E. Hills official doubts impact of air monitors

Bill San Antonio

State officials may have appealed to the Federal Aviation Administration for increased use of air noise monitors to track airplane noise pollution throughout New York State, but an East Hills aircraft noise abatement committee member said Monday that such monitors may not solve the village’s problems.

East Hills resident Josh Peltz, who earlier this year was appointed to lead the village’s aircraft noise abatement committee, said at Monday’s Board of Trustees meeting that even if the village were to receive a noise monitor, “for people to think it’s going to happen tomorrow is not realistic.”

The monitors, he said, may not even provide helpful data.

Because the noise monitors measure airplane noise during the course of an entire year, Peltz said all the moments that do not register a high reading would cancel out higher readings when averaged together.

A single, substantial event would typically register a 65 or higher on the monitors, Peltz said.

“As intrusive as the planes are, there’s a lot of time the planes don’t fly over,” Peltz said.
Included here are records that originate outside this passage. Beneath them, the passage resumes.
-- ==== Sys2Proof/Machine/Parts.lean ====
section
/-! DEFINITION. The partition table: the registers of R157, R159 and R310 as written, the ring cells of a partition (R156), the
check of R160 with its causes, the table in force after the commit, and the frame stores (R310). -/

namespace Sys2Proof.Machine

open Sys2Proof

def State.preg (s : State) (n : Nat) : PartRegs := tget s.pregs n PartRegs.reset
def State.setPreg (s : State) (n : Nat) (r : PartRegs) : State := { s with pregs := tput s.pregs n r }

/-! ### Fields -/

def PartRegs.valid (r : PartRegs) : Bool := bits r.cell.toNat 0 1 == 1
def PartRegs.sealed_ (r : PartRegs) : Bool := bits r.cell.toNat 1 1 == 1
def PartRegs.first (r : PartRegs) : Nat := bits r.cell.toNat 8 6
def PartRegs.ncell (r : PartRegs) : Nat := bits r.cell.toNat 16 6
def PartRegs.l2way (r : PartRegs) : Nat := bits r.cell.toNat 24 16
def PartRegs.chgrp (r : PartRegs) : Nat := bits r.cell.toNat 40 8
def PartRegs.sb (r : PartRegs) : Range := (bits r.res.toNat 0 8, bits r.res.toNat 8 9)
def PartRegs.sem (r : PartRegs) : Range := (bits r.res.toNat 32 12, bits r.res.toNat 44 13)
def PartRegs.sid (r : PartRegs) : Range := (bits r.sess.toNat 0 16, bits r.sess.toNat 16 17)
def PartRegs.rootOk (r : PartRegs) : Bool := bits r.root.toNat 0 1 == 1
def PartRegs.rootAt (r : PartRegs) : Nat := 512 * bits r.root.toNat 9 39
def PartRegs.fOk (r : PartRegs) : Bool := bits r.fbase.toNat 0 1 == 1
def PartRegs.fBase (r : PartRegs) : Nat := 65536 * bits r.fbase.toNat 16 32
def PartRegs.fLen (r : PartRegs) : Nat := bits r.flen.toNat 0 32

/-- The bits that are not reserved. -/
def cellMask : Word := 0x0000FFFFFF3F3F03
def resMask : Word := 0x01FFFFFF0001FFFF
def sessMask : Word := 0x00000001FFFFFFFF
def rootMask : Word := 0x0000FFFFFFFFFE01
def fbaseMask : Word := 0x0000FFFFFFFF0001
def flenMask : Word := 0x00000000FFFFFFFF
def seatMask (m : Nat) : Word := if m = 4 then 0x0000FFFFFFFFFFFF else BitVec.allOnes 64

/-- The owner of seat j (R159). -/
def seatOwner (seats : List Word) (j : Nat) : Nat := bits (seats.getD (j / 16) 0).toNat (4 * (j % 16)) 4

def seatOwners (seats : List Word) : List Nat := (List.range 76).map (seatOwner seats)

/-- A reserved owner (R159). -/
def seatReserved (v i : Nat) : Bool := decide (8 ≤ bits v (4 * i) 4) && bits v (4 * i) 4 != 15

/-- A write of v to seat register m: a seat for which it names a reserved owner keeps the one it has (R11), and the check of the
table reports it (R160; log entry 67). -/
def State.writeSeats (s : State) (m : Nat) (v : Word) : State :=
  let n := if m = 4 then 12 else 16
  let kept := (List.range n).filter fun i => seatReserved v.toNat i
  let w := kept.foldl (fun (w : Nat) i => w - bits w (4 * i) 4 * 16 ^ i + seatOwner s.seats (16 * m + i) * 16 ^ i) v.toNat
  { s with
    seats := s.seats.set m (BitVec.ofNat 64 w)
    seatBad := (s.seatBad.filter fun j => j / 16 != m) ++ kept.map (16 * m + ·) }

/-- Enabled ring cells. -/
def State.enabled (s : State) : List Nat := (List.range 48).filter fun k => s.harv.getLsbD k

/-- The enabled cells from a ring cell on, round the ring (R156). -/
def State.ringFrom (s : State) (first : Nat) : List Nat :=
  ((List.range 48).map fun i => (first + i) % 48).filter fun k => s.harv.getLsbD k

def State.ringOf (s : State) (r : PartRegs) : List Nat := (s.ringFrom r.first).take r.ncell

/-! ### The check (R160) -/

/-- A table as the registers give it: partition numbers with their registers. -/
def State.table (s : State) : List (Nat × PartRegs) := (List.range 8).map fun n => (n, s.preg n)

/-- Some pair of different members is related. -/
def anyPair {α : Type} (f : α → α → Bool) : List α → Bool
  | [] => false
  | a :: t => t.any (f a) || anyPair f t

def rangesMeet (a b : Range) : Bool := decide (a.1 < b.1 + b.2) && decide (b.1 < a.1 + a.2) && a.2 != 0 && b.2 != 0

/-- Ranges that do not overlap and together cover 0 to n - 1. -/
def covers (n : Nat) (rs : List Range) : Bool :=
  !anyPair rangesMeet rs && rs.all (fun r => decide (r.1 + r.2 ≤ n)) && sumNat (rs.map (·.2)) == n

def reservedSet (r : PartRegs) : Bool :=
  r.cell &&& ~~~cellMask != 0 || r.res &&& ~~~resMask != 0 || r.sess &&& ~~~sessMask != 0 || r.root &&& ~~~rootMask != 0

/-- The root table lies in LPDDR 6 outside the reserved region. -/
def rootPlaced (a : Nat) : Bool := regionOf a == .lpddr && regionOf (a + 511) == .lpddr

/-- The causes that fail the check. -/
def State.tableCauses (s : State) : List Nat :=
  let all := s.table.map (·.2)
  let vs := s.table.filter fun e => e.2.valid
  let rs := vs.map (·.2)
  let owners := seatOwners s.seats
  let sealed_ := rs.filter PartRegs.sealed_
  let owns (n : Nat) : Bool := owners.contains n
  let bad1 := all.any reservedSet || s.seats.getD 4 0 &&& ~~~(seatMask 4) != 0 || rs.isEmpty ||
    rs.any fun r => !s.harv.getLsbD r.first || r.ncell == 0 || decide ((s.ringFrom r.first).length < r.ncell)
  let bad2 := anyPair (fun (a b : PartRegs) => (s.ringOf a).any fun k => (s.ringOf b).contains k) rs
  let bad3 := !(covers 256 (rs.map PartRegs.sb) && covers 4096 (rs.map PartRegs.sem) && covers 65536 (rs.map PartRegs.sid))
  let bad4 := vs.any (fun e => if e.2.sealed_ then e.2.l2way == 0 || e.2.chgrp == 0 || !owns e.1 else e.2.l2way != 0 || e.2.chgrp != 0) ||
    anyPair (fun (a b : PartRegs) => a.l2way &&& b.l2way != 0 || a.chgrp &&& b.chgrp != 0) sealed_
  let bad5 := !s.seatBad.isEmpty || owners.any (fun o => decide (8 ≤ o) && o != 15 || decide (o < 8) && !(s.preg o).valid) ||
    vs.any fun e => !e.2.sealed_ && !owns 15 && !owns e.1
  let bad6 := rs.any fun r => r.rootOk && !rootPlaced r.rootAt
  (if bad1 then [1] else []) ++ (if bad2 then [2] else []) ++ (if bad3 then [3] else []) ++ (if bad4 then [4] else []) ++
    (if bad5 then [5] else []) ++ (if bad6 then [6] else [])

/-! ### The frame stores (R310) -/

/-- The store a partition's registers give, before the other stores are looked at. -/
def PartRegs.store (r : PartRegs) : Option (Nat × Nat) :=
  if r.fOk && r.fLen != 0 then some (r.fBase, 65536 * r.fLen) else none

/-- The store [b, b + n) lies in LPDDR 6 outside the reserved region, and that of a sealed partition in its own channel groups; that of
an unsealed one may lie in a group that a sealed partition claims (R162, R310; log entry 68). -/
def storePlaced (r : PartRegs) (b n : Nat) : Bool :=
  decide (b + n ≤ 0x3F00000000) &&
    (!r.sealed_ || (span (b / 2 ^ 35) ((b + n - 1) / 2 ^ 35 - b / 2 ^ 35 + 1)).all fun g => r.chgrp.testBit g)

/-- The base and LEN of partition n's store in force. -/
def State.storeOf (s : State) (n : Nat) : Nat × Nat :=
  let r := s.preg n
  match r.store with
  | none => (0, 0)
  | some (b, len) =>
    let others := (s.table.filter fun e => e.1 != n && e.2.valid).filterMap fun e => e.2.store
    if storePlaced r b len && !others.any (rangesMeet (b, len)) then (b, r.fLen) else (0, 0)

/-- The default store of an unsealed partition 0: base and LEN. -/
def defaultStore : Nat × Nat := (0x2000000000, 0x1F0000)

/-- Partition 0 takes the default store. -/
def State.takesDefault (s : State) : Bool :=
  let r := s.preg 0
  let others := (s.table.filter fun e => e.1 != 0 && e.2.valid).map fun e => s.storeOf e.1
  r.valid && !r.sealed_ && (s.storeOf 0).2 == 0 &&
    !others.any fun o => rangesMeet (o.1, 65536 * o.2) (defaultStore.1, 65536 * defaultStore.2)

/-- The registers of partition 0 show the store it takes. -/
def State.withStores (s : State) : State :=
  if s.takesDefault then
    s.setPreg 0 { s.preg 0 with fbase := BitVec.ofNat 64 (defaultStore.1 + 1), flen := BitVec.ofNat 64 defaultStore.2 }
  else s

/-- The store of partition n in force. -/
def State.storeFor (s : State) (n : Nat) : Nat × Nat := if n = 0 && s.takesDefault then defaultStore else s.storeOf n

/-! ### The commit -/

/-- The partition that registers give. -/
def State.partFrom (s : State) (n : Nat) (r : PartRegs) : Partition :=
  let st := s.storeFor n
  { valid := true, sealed_ := r.sealed_, ring := s.ringOf r, l2way := r.l2way, chgrp := r.chgrp, sbBase := r.sb.1,
    sbCnt := r.sb.2, semBase := r.sem.1, semCnt := r.sem.2, sidBase := r.sid.1, sidCnt := r.sid.2, rootOk := r.rootOk,
    root := r.rootAt, fbase := st.1, flen := st.2 }

/-- The registers of partition 0 for a harvest map (R157). -/
def State.pregs0 (s : State) : PartRegs :=
  { PartRegs.reset0 with
    cell := BitVec.ofNat 64 (1 + 256 * (s.enabled.headD 0) + 65536 * s.enabled.length) }

/-- The reset table, with the root and the frame store written to partition 0 (R160, R310). It is what the registers then read as
(log entry 68). -/
def State.resetTable (s : State) : State :=
  let r := s.preg 0
  let root : Word := if r.rootOk && rootPlaced r.rootAt then r.root &&& rootMask else 0
  { s with
    pregs := [(0, { s.pregs0 with root := root, fbase := r.fbase, flen := r.flen })]
    seats := State.reset.seats, seatBad := [] }

/-- SLT_PCTL.COMMIT takes effect, or boot stage 4 ends: the table is checked, and it or the reset table is in force (R160). -/
def State.commitTable (s : State) : State :=
  let c := minCause s.tableCauses
  let s := if c.isSome then s.resetTable else s
  { s.withStores with
    parts := (s.table.filter fun e => e.2.valid).map fun e => (e.1, s.partFrom e.1 e.2)
    pctlLocked := true
    pctlDefaulted := c.isSome
    pctlCause := c.getD 0 }

end Sys2Proof.Machine
end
Earlier this month, U.S. senators Charles E. Schumer and Kirsten Gillibrand, joined representatives Steve Israel (D-Dix Hills), Carolyn McCarthy (D-Mineola) and Grace Meng (D-Queens), in writing a letter to Port Authority Executive Director Patrick Foye and Federal Aviation Administration Administrator Michael P. Huerta saying that the implementation of additional airplane noise monitors are needed to more accurately monitor airplane noise levels near John F. Kennedy International Airport and LaGuardia Airport.

But Peltz said that even though state officials pushed for more noise monitors throughout Queens and Nassau, FAA officials regarded the request as a casual suggestion, rather than a demand.

In a recent meeting with FAA and Port Authority officials, Peltz said the monitors currently in use were more likely to be replaced or fixed than expanded to other areas.

“We’ve got to keep knocking down politicians’ doors,” Peltz said.

In early July, East Hills Mayor Michael Koblenz met with Israel and other village mayors to discuss the flow of air traffic across the North Shore, and the village earlier this month hosted a public meeting during which residents were informed of the proper ways of sending complaints about air noise to Port Authority officials.

Koblenz has urged residents in attendance at board of trustees meetings in recent months to write letters voicing their discontent with the noise to Israel and state Sen. Jack Martins (R-Mineola), and the village created the aircraft noise abatement committee at its May 20 meeting to direct residents’ complaints. More recently, the village has urged other residents to join the committee.

The village also approved a contract agreement with the Roslyn Water District to split the cost of a water main that will soon be installed beneath Tara Drive, Finch Drive, Cardinal Drive and Flamingo Road.

Koblenz said the project will require the roads to be unearthed, and that the village was planning to replace them this year anyway.

The water district will also cover the full cost of the temporary replacement of the roads at the project’s conclusion.